Who & Why

Who can treat my eye problem?
The Ontario Government approved a regulation on April 6, 2011 that allows Ontario’s optometrists to start prescribing medications for their patients. Optometrists will now be able to prescribe treatments for conditions ranging from routine bacterial eye infections to more serious diseases including glaucoma. The most common acute eye problem is a red eye, most of the time this is an inflammatory condition and not infectious. Optometrists have the equipment required to determine the cause, and can now prescribe the proper treatment. This decision by the Ontario government will alleviate
wait times in emergency rooms and walk-in clinics for patients with eye-related problems resulting in better healthcare and reducing costs for taxpayers. While Ontario is one of the last provinces to en-act this regulation, the new regulation has the widest scope in Canada and brings about the most benefits to patients. Optometrist are eye doctors who are university educated, completing a four year eye professional doctorate degree program and clinically trained to diagnose and treat disorders of the eye and visual system.

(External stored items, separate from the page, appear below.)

-- ==== Sys2Proof/Machine/Gate.lean ====
section
/-! DEFINITION. The gate sequencer: its program and commit check (R426, R427), the nine instructions (R420 to R424), the
scan-end result (R428). -/

namespace Sys2Proof.Machine

/-! ### The image (R426, R427) -/

/-- NPHASE: 0 and values above 12 stand for 12 (R437). -/
def nPhase (v : Nat) : Nat := if v = 0 ∨ 12 < v then 12 else v

/-- The instructions of an image. -/
def gateWords (b : List Byte) : List Word :=
  (List.range (leAt b 2 2)).map fun i => BitVec.ofNat 32 (leAt b (16 + 4 * i) 4)

/-- Opcode of an instruction. -/
def gOp (w : Word) : Nat := bitsOf w 28 4

/-- The bits an opcode names; none where it is reserved (R420). -/
def gNamed : Nat → Option Nat
  | 0 => some 0 | 1 => some 0xFFFF | 2 => some 0xFF | 3 => some 0x0FFFFFFF | 4 => some 0x03FE0FF7 | 5 => some 0xFFFF
  | 6 => some 0 | 7 => some 1 | 8 => some 0xF
  | _ => none

/-- Reserved opcodes and bits, ACT 0b11 among them. -/
def gReserved (w : Word) : Bool :=
  match gNamed (gOp w) with
  | none => true
  | some m => (w.toNat % 2 ^ 28) &&& m != w.toNat % 2 ^ 28 || (gOp w = 3 && bitsOf w 26 2 = 3)

/-- LOOP and NEXT balanced, at most two deep. -/
def gNested : List Word → Nat → Bool
  | [], d => d = 0
  | w :: t, d =>
    if gOp w = 5 then d < 2 && gNested t (d + 1)
    else if gOp w = 6 then d != 0 && gNested t (d - 1)
    else gNested t d

/-- A phase field out of range, or one clock both raised and lowered. -/
def gPhaseBad (np : Nat) (w : Word) : Bool :=
  if gOp w = 4 then
    decide (np ≤ bitsOf w 8 4) || decide (np ≤ bitsOf w 4 4) || (bitsOf w 1 2 = 3 && bitsOf w 8 4 = bitsOf w 4 4)
  else gOp w = 8 && decide (np ≤ bitsOf w 0 4)

/-- The check of a gate program image for an NPHASE: 0, else PROG_ERR_CODE (R427, R437). -/
def gateErr (b : List Byte) (np : Nat) : Nat :=
  let n := leAt b 2 2
  if byteAt b 0 ≠ 1 ∨ n = 0 ∨ 512 < n then 1
  else if byteAt b 1 ≠ 0 ∨ leAt b 4 4 ≠ 0 ∨ leAt b 12 4 ≠ 0 then 3
  else if leAt b 8 4 ≠ crc32 ((b.take (16 + 4 * n)).drop 16) then 2
  else
    let ws := gateWords b
    if ws.any gReserved then 3
    else if !gNested ws 0 then 4
    else if ws.any (gPhaseBad np) then 5
    else if ws.any fun w => gOp w = 5 && bitsOf w 0 16 = 0 then 7
    else 0

/-! ### Running -/

/-- The program in force. -/
def State.gProgram (s : State) : List Word := s.gate.banks.getD (s.fld F.GSQ_STATUS_BANK) []

/-- The state with another gate record. -/
def State.setGate (s : State) (g : Gate) : State := { s with gate := g }

/-- Every program output low (R418). -/
def State.gLow (s : State) : State := s.setFld F.GSQ_OUT_LEVELS 0

/-- The program stops with every output low (R420, R424). -/
def State.gStop (s : State) : State := s.gLow.setFlag F.GSQ_PC_RUNNING false

/-- The next start of tick `t` strictly after a position (R421). -/
def nextTick (line tick t : Nat) : Nat × Nat := if tick < t then (line, t) else (line + 1, t)

/-- The instruction completes at a position: the eight-per-tick bound may slip it to the next tick (R421). -/
def State.gAt (s : State) (line tick : Nat) : State :=
  let g := s.gate
  let same := decide (line = g.line ∧ tick = g.tick)
  let n := if same then g.inTick else 0
  let s1 := if 8 ≤ n then
      let (l, t) := if tick = 255 then (line + 1, 0) else (line, tick + 1)
      ((s.setGate { g with line := l, tick := t, inTick := 1 }).setFlag F.GSQ_STATUS_SLIP true).countUp F.GSQ_CNT_SLIP
    else s.setGate { g with line := line, tick := tick, inTick := n + 1 }
  s1.reachPos s1.gate.line s1.gate.tick

/-- The program goes on at index `pc`; past its last instruction it stops as though END followed (R424). -/
def State.gGoto (s : State) (pc : Nat) : State :=
  if s.gProgram.length ≤ pc then
    (s.setGate { s.gate with ended := true }).gStop.setFld F.GSQ_PC_PC (s.gProgram.length - 1)
  else s.setFld F.GSQ_PC_PC pc

/-- The next instruction. -/
def State.gNext (s : State) : State := s.gGoto (s.fld F.GSQ_PC_PC + 1)

/-- The instruction in turn, if the program runs and it has opcode `op`. -/
def State.gFetch (s : State) (op : Nat) : Option Word :=
  if s.on .panel && s.flag F.GSQ_PC_RUNNING then
    match s.gProgram[s.fld F.GSQ_PC_PC]? with
    | some w => if gOp w = op then some w else none
    | none => none
  else none

/-- An action takes place at a position; outside a slot fixed to GSQ it is stray (R147, R425). -/
def State.gAct (s : State) (now : Bool) (t : Nat) : State :=
  let p := if now then (s.gate.line, s.gate.tick) else nextTick s.gate.line s.gate.tick t
  let s1 := s.gAt p.1 p.2
  s1.strayAct ownGsq s1.gate.line s1.gate.tick

/-- Can the frame in progress still have a line? A wait for a line that it cannot have goes on until line 0 cuts the program off
(R424). -/
def State.gInFrame (s : State) (line : Nat) : Bool := decide (line < max s.rs.vmin s.rs.vmax)

/-- The line of an action (R421). -/
def State.gActLine (s : State) (now : Bool) (t : Nat) : Nat :=
  if now then s.gate.line else (nextTick s.gate.line s.gate.tick t).1

/-- A level of one output. -/
def gDrive (levels i : Nat) (v : Bool) : Nat :=
  if v then levels ||| 2 ^ i else levels - (if levels.testBit i then 2 ^ i else 0)

/-! ### Rows -/

/-- END (R420). -/
def execGateEnd (s : State) : Out :=
  match s.gFetch 0 with
  | none => .next s
  | some _ =>
    let s1 := s.gAt s.gate.line s.gate.tick
    .next (s1.setGate { s1.gate with ended := true }).gStop

/-- WAIT_LINE (R420, R423). -/
def execGateWaitLine (s : State) : Out :=
  match s.gFetch 1 with
  | none => .next s
  | some w =>
    let l := bitsOf w 0 16
    let g := s.gate
    if !s.gInFrame (max g.line l) then .next s
    else if g.line < l then .next (s.gAt l 0).gNext
    else
      let onTime := g.line = l ∧ g.tick = 0
      let s1 := s.gAt g.line g.tick
      let s2 := if onTime then s1 else (s1.setFlag F.GSQ_STATUS_LATE_WAIT true).countUp F.GSQ_CNT_LATE_WAIT
      .next s2.gNext

/-- WAIT_TICK (R420, R421). -/
def execGateWaitTick (s : State) : Out :=
  match s.gFetch 2 with
  | none => .next s
  | some w =>
    let p := nextTick s.gate.line s.gate.tick (bitsOf w 0 8)
    .next (if s.gInFrame p.1 then (s.gAt p.1 p.2).gNext else s)

/-- OUT (R420). -/
def execGateOut (s : State) : Out :=
  match s.gFetch 3 with
  | none => .next s
  | some w =>
    if !s.gInFrame (s.gActLine (bitsOf w 17 1 = 1) (bitsOf w 18 8)) then .next s
    else
      let s1 := s.gAct (bitsOf w 17 1 = 1) (bitsOf w 18 8)
      let mask := bitsOf w 0 17
      let act := bitsOf w 26 2
      let lv := s1.fld F.GSQ_OUT_LEVELS
      let one := fun (a i : Nat) =>
        if mask.testBit i then gDrive a i (if act = 0 then true else if act = 1 then false else !a.testBit i) else a
      .next (s1.setFld F.GSQ_OUT_LEVELS ((List.range 17).foldl one lv)).gNext

/-- CLK (R422). -/
def execGateClk (s : State) : Out :=
  match s.gFetch 4 with
  | none => .next s
  | some w =>
    if !s.gInFrame (s.gActLine (bitsOf w 17 1 = 1) (bitsOf w 18 8)) then .next s
    else
      let s1 := s.gAct (bitsOf w 17 1 = 1) (bitsOf w 18 8)
      let np := nPhase (s1.liveFld F.GSQ_CTRL_NPHASE)
      let ph := s1.fld F.GSQ_PC_PH
      let lv := s1.fld F.GSQ_OUT_LEVELS
      let lv1 := if bitsOf w 1 1 = 1 then gDrive lv ((ph + bitsOf w 8 4) % np) true else lv
      let lv2 := if bitsOf w 2 1 = 1 then gDrive lv1 ((ph + bitsOf w 4 4) % np) false else lv1
      let s2 := s1.setFld F.GSQ_OUT_LEVELS lv2
      .next (if bitsOf w 0 1 = 1 then s2.setFld F.GSQ_PC_PH ((ph + 1) % np) else s2).gNext

/-- LOOP (R420, R423). -/
def execGateLoop (s : State) : Out :=
  match s.gFetch 5 with
  | none => .next s
  | some w =>
    let s1 := s.gAt s.gate.line s.gate.tick
    .next (s1.setGate { s1.gate with loops := (s1.fld F.GSQ_PC_PC + 1, bitsOf w 0 16) :: s1.gate.loops }).gNext

/-- NEXT (R420). -/
def execGateNext (s : State) : Out :=
  match s.gFetch 6 with
  | none => .next s
  | some _ =>
    let s1 := s.gAt s.gate.line s.gate.tick
    match s1.gate.loops with
    | (body, n) :: t =>
      if 1 < n then .next ((s1.setGate { s1.gate with loops := (body, n - 1) :: t }).gGoto body)
      else .next (s1.setGate { s1.gate with loops := t }).gNext
    | [] => .next s1.gNext

/-- SENSE (R428). -/
def execGateSense (s : State) : Out :=
  match s.gFetch 7 with
  | none => .next s
  | some w =>
    let s1 := s.gAt s.gate.line s.gate.tick
    let o := bitsOf w 0 1 = 1
    let done := s1.gate.windowDone || (!o && s1.flag F.GSQ_PC_SENSE_OPEN)
    .next ((s1.setGate { s1.gate with windowDone := done }).setFlag F.GSQ_PC_SENSE_OPEN o).gNext

/-- PH_SET (R420). -/
def execGatePhSet (s : State) : Out :=
  match s.gFetch 8 with
  | none => .next s
  | some w => .next ((s.gAt s.gate.line s.gate.tick).setFld F.GSQ_PC_PH (bitsOf w 0 4)).gNext

/-- SCAN_END_CROSSING: a rising crossing held for `ns`; shorter than 200 ns it is ignored (R428). -/
def execScanEndCrossing (ns : Nat) (s : State) : Out :=
  if s.on .panel && s.flag F.GSQ_PC_SENSE_OPEN && decide (200 ≤ ns) then
    .next (s.setGate { s.gate with crossings := s.gate.crossings + 1 })
  else .next s

/-! ### Line 0 (R418, R424, R428) -/

/-- SCAN_OK of the frame that has ended (R428). -/
def Gate.scanOk (g : Gate) (cut : Bool) : Bool := g.ran && g.ended && !cut && g.windowDone && g.crossings = 1

/-- The frame that has ended: a program still running is cut off, and the scan-end result is latched (R424, R428). `f` is
the number of that frame. -/
def State.gLatch (s : State) (f : Word) : State :=
  if !s.on .panel then s
  else
    let cut := s.flag F.GSQ_PC_RUNNING
    let s1 := if cut then (s.gStop.setFlag F.GSQ_STATUS_OVERRUN true).countUp F.GSQ_CNT_OVERRUN else s
    let g := s1.gate
    let ok := g.scan && g.scanOk cut
    let v := (if ok then 1 else 0) + (if g.scan then 0 else 2) + (if g.windowDone then 4 else 0) + 8 * min 7 g.crossings
      + 2 ^ 16 * (f.toNat % 2 ^ 16)
    let s2 := s1.setReg R.GSQ_SENSE (BitVec.ofNat 32 v)
    if g.scan && !ok then s2.countUp F.GSQ_CNT_SCAN_BAD else s2

/-- The program of a frame starts at line 0, or no program runs (R418). -/
def State.gStart (s : State) (scan : Bool) : State :=
  if !s.on .panel then s
  else
    let run := scan && !s.gProgram.isEmpty
    let s0 := if s.flag F.BIAS_STATUS_UP_DONE then s.gLow else s
    let s1 := s0.setGate { s.gate with
      line := 0, tick := 0, inTick := 0, loops := [], ran := run, ended := false, windowDone := false, crossings := 0, scan := scan }
    let s2 := ((s1.setFld F.GSQ_PC_PC 0).setFld F.GSQ_PC_PH 0).setFlag F.GSQ_PC_SENSE_OPEN false
    s2.setFlag F.GSQ_PC_RUNNING run

end Sys2Proof.Machine
end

Why are my eyes watering or feeling gritty?
Dry eye is one of the most common eye conditions we encounter in daily practice. Your tears are a crucial part of clear comfortable vision. Without a smooth healthy tear film on the surface of the eye, the world you see can be very blurry. Surprisingly, one of the most common symptoms of a dry eye is a watery eye. This excessive tearing is often in response to irritation or even inflammation on the front surface of the eye. This excess watering however does not help with the dryness. It can actually make it worse – similar to how your skin wrinkles or dries out if in a bathtub for too long. Dry eye can make routine tasks such as reading, working on the computer or driving more frustrating and even uncomfortable. If left untreated, it can lead to pain, ulcers, or even scars on the front surface of the eye. Other common symptoms are a burning gritty sensation, stringy discharge, blurred vision, contact lens intolerance or redness. Dry eye can be caused by age, certain medications, hormonal changes, medical conditions (diabetes, Sjogren’s), environmental factors and even incomplete blinking. If you feel you are suffering from some of these symptoms, give our office a call for an assessment and we’d be happy recommend a treatment plan.

Why is it becoming harder to read?
Presbyopia is the loss of ability to focus that comes with getting older, and everyone must tolerate it eventually. Most people are between the ages of 40 and 50 when they first become aware that they are losing the ability to see near objects or reading material close to their eyes. They have to hold the newspaper farther from their eyes to see it clearly. At the same time, their focus for distant objects remains normal. In the early stages of presbyopia, your eyes may become strained after a long period of close work, or eventually blur. You may have difficulty shifting your focus from near to far - when you look up from reading, your distance vision may stay blurred for several seconds or even minutes before it clears. These symptoms worsen later in the day, when you are tired. Presbyopia is caused by the lens within the eye losing its flexibility, which decreases the eye’s ability to change focus between close-up and faraway objects. Whenever the time comes that your eyes can no longer generate enough extra optical power to focus up close, you will need help in the form of glasses or contact lenses. People sometimes notice that their presbyopia gets “worse” after they start wearing reading glasses. The fact is, presbyopia will “worsen” whether you wear glasses or not, and putting off the use of corrective lenses will not slow down the presbyopia. Whether you are nearsighted, farsighted, astigmatic, or have perfect vision without glasses,you will still become presbyopic by middle age.

Why is my eyelid droopy?
Ptosis - an upper eyelid that droops - is an annoying condition that can affect one or both lids. It is usually not serious unless the eyelids are drooping so much that they are interfering with vision. Ptosis is caused by any number of conditions that affect the muscle (levator) that holds the upper eyelid in proper position and moves it up and down. Most cases of ptosis in an adult comes on gradually during the later years of life, as part of the normal aging process. Newborns and infants can also appear to have a droopy eyelid. Less common causes include injury, previous eye surgery, and neurological and muscular problems. The levator muscle itself or its nerve supply can be involved in a systemic condition, such as diabetes. It is important in all of these scenarios to see your optometrist to determine the proper course of action. If the ptosis is not bothering your vision, and you are not concerned with its appearance, your optometrist may not recommend doing anything. If further testing or surgery is required, your optometrist will be able to make these arrangements .Make sure to contact your eye doctor if you have any questions regarding this condition.